===== Provided material =====
/-- R190: a field given within its form is coded. -/
theorem fieldsCoded_of_holds {fs : List FieldForm} {gs : List (Option Int)}
    (h : ∀ p ∈ fs.zip gs, ∀ v, p.2 = some v → p.1.holds v) : fieldsCoded fs gs = true := by
  rw [fieldsCoded, List.all_eq_true]
  intro p mem
  obtain ⟨f, g⟩ := p
  have held := h _ mem
  cases g with
  | none => cases f <;> rfl
  | some v =>
    cases f with
    | code allowed => exact List.contains_iff_mem.2 (held v rfl).2.2
    | byte => rfl
    | word => rfl
    | sword => rfl

/-- R190: a character outside its list fails the write. -/
theorem fieldsCoded_of_outside {fs : List FieldForm} {gs : List (Option Int)} {allowed : List Nat} {v : Int}
    (mem : (FieldForm.code allowed, some v) ∈ fs.zip gs) (outside : v.toNat ∉ allowed) : fieldsCoded fs gs = false := by
  rw [fieldsCoded, List.all_eq_false]
  refine ⟨_, mem, ?_⟩
  simpa [fieldCoded] using outside

/-! ## A whole payload -/

theorem tableForms_length (id : Nat) : (tableForms id).length ≤ 11 := by
  unfold tableForms
  split <;> decide

/-- R178, R190: what is read of a payload of at least three characters. -/
theorem readWrite_eq (id : Nat) (ix lo hi : Byte) (vals : List Byte) :
    readWrite id (ix :: lo :: hi :: vals) =
      if val2 lo hi = 0 then .error .badFrame
      else (readFields (tableForms id) (val2 lo hi) vals).elim (.error .badFrame) fun gs =>
        if (id = 7 ∨ id = 8 ∨ id = 10) ∧ ix ≠ 0 then .error .badIndex
        else if fieldsCoded (tableForms id) gs then .ok ⟨ix.toNat, gs⟩
        else .error .badValue := by
  simp only [readWrite]
  split
  · rfl
  · cases readFields (tableForms id) (val2 lo hi) vals <;> rfl

/-- The payload that lays out the fields given, read: the index and the fields, unless a check of the index or of the characters
fails. -/
theorem readWrite_writePayload {id : Nat} (ix : Byte) {gs : List (Option Int)} (len : gs.length = (tableForms id).length)
    (carried : ∀ p ∈ (tableForms id).zip gs, ∀ v, p.2 = some v → p.1.carries v) (given : ∃ g ∈ gs, g.isSome) :
    readWrite id (writePayload id ix gs) =
      if (id = 7 ∨ id = 8 ∨ id = 10) ∧ ix ≠ 0 then .error .badIndex
      else if fieldsCoded (tableForms id) gs then .ok ⟨ix.toNat, gs⟩
      else .error .badValue := by
  have small : fieldMask gs < 65536 :=
    (fieldMask_lt gs).trans_le ((Nat.pow_le_pow_right Nat.two_pos (len ▸ tableForms_length id)).trans (by decide))
  have mask := val2_ch small
  change readWrite id (ix :: ch (fieldMask gs) :: ch (fieldMask gs / 256) :: fieldChars (tableForms id) gs) = _
  rw [readWrite_eq, mask, if_neg (fieldMask_pos given), readFields_layout len carried]
  rfl

/-- Settles O9: the mask, each field and the codes of the payload laid out are read back. -/
theorem tableWritePayloadsAreReadBack : Obligations.TableWritePayloadsAreReadBack := by
  intro id ix gs low high len held given index
  rw [readWrite_writePayload ix len (fun p mem v hv => FieldForm.carries_of_holds (held p mem v hv)) given,
    if_neg (by rintro ⟨id7 | id8 | id10, ix0⟩ <;> simp_all), if_pos (fieldsCoded_of_holds held)]

end Sys2Proof.Machine
end

section
/-! SUPPORT. PING, TABLE READ, the forms of management frames, and the layouts of the entries (R178, R180 to R182, R190, R192). -/

namespace Sys2Proof.Machine

/-! ## Codes -/

theorem Mode.idxOf_eq (x : Mode) : [Mode.setup, .online, .service, .safe].idxOf x = x.code := by cases x <;> rfl

theorem ReturnMode.idxOf_eq (x : ReturnMode) : [ReturnMode.setup, .online, .service].idxOf x = x.code := by cases x <;> rfl

theorem Role.idxOf_eq (x : Role) : [Role.bill, .card, .passive].idxOf x = x.code := by cases x <;> rfl

theorem SegState.idxOf_eq (x : SegState) : [SegState.owned, .releasePending, .released].idxOf x = x.code := by
  cases x <;> rfl

theorem lowFirst_four (n : Nat) : lowFirst 4 n = w2 n ++ w2 (n / 65536) := by
  simp [w2, lowFirst, Nat.div_div_eq_div_mul]

/-! ## PING and TABLE READ (R180, R181) -/

/-- A frame that is only answered. -/
theorem deliver_only_answers (src k : Byte) (act : State → Answer × State) {a : Answer} {s : State} (h : Deliverable s)
    (acts : act s.taken = (a, s.taken)) :
    Answered src k a s (deliver src k act s) ∧ ChangesOnly [.ulk] s (deliver src k act s) := by
  have acted := deliver_acted src k act h acts rfl
  exact ⟨acted.1, acted.only (.refl [] _)⟩

/-- No table reads U's receiver. -/
theorem entryFields_taken (s : State) (id ix : Nat) : entryFields s.taken id ix = entryFields s id ix :=
  entryFields_ulk s _ id ix

theorem tableSize_eq (n : Nat) :
    tableSize n = if n = 0 then 0 else [80, 8, 16, 8, 6, 8, 1, 1, 9, 1, 80, 1, 1].getD (n - 1) 0 := by
  match n with
  | 0 | 1 | 2 | 3 | 4 | 5 | 6 | 7 | 8 | 9 | 10 | 11 | 12 | 13 => rfl
  | n + 14 => simp [tableSize]

theorem tableSize_eq_zero_iff (n : Nat) : tableSize n = 0 ↔ n = 0 ∨ 13 < n := by
  match n with
  | 0 | 1 | 2 | 3 | 4 | 5 | 6 | 7 | 8 | 9 | 10 | 11 | 12 | 13 => simp [tableSize]
  | n + 14 => simp [tableSize]

/-- R181: the answer to a TABLE READ of a table id and an index. -/
theorem tableReadAnswer_pair (s : State) (id ix : Byte) :
    tableReadAnswer s [id, ix] =
      if id = 0 ∨ 13 < id.toNat then refuse .noTable
      else if [80, 8, 16, 8, 6, 8, 1, 1, 9, 1, 80, 1, 1].getD (id.toNat - 1) 0 ≤ ix.toNat then refuse .badIndex
      else okAnswer (id :: ix :: entryFields s id.toNat ix.toNat) := by
  have zero : id.toNat = 0 ↔ id = 0 := by bv_omega
  have echo (b : Byte) : ch b.toNat = b := BitVec.ofNat_toNat .. |>.trans (BitVec.setWidth_eq b)
  simp only [tableReadAnswer, tableSize_eq_zero_iff, zero, entryAnswer, echo]
  split
  · rfl
  · next inside =>
    rw [tableSize_eq, if_neg (fun h => inside (.inl (zero.1 h)))]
=====
## Aim of the exercise
The lines to copy run from the start of the records above through the line holding "the write. -/"; give them exactly, both ends included, and nothing else.

## Response area
/-- R190: a field given within its form is coded. -/
theorem fieldsCoded_of_holds {fs : List FieldForm} {gs : List (Option Int)}
    (h : ∀ p ∈ fs.zip gs, ∀ v, p.2 = some v → p.1.holds v) : fieldsCoded fs gs = true := by
  rw [fieldsCoded, List.all_eq_true]
  intro p mem
  obtain ⟨f, g⟩ := p
  have held := h _ mem
  cases g with
  | none => cases f <;> rfl
  | some v =>
    cases f with
    | code allowed => exact List.contains_iff_mem.2 (held v rfl).2.2
    | byte => rfl
    | word => rfl
    | sword => rfl

/-- R190: a character outside its list fails the write. -/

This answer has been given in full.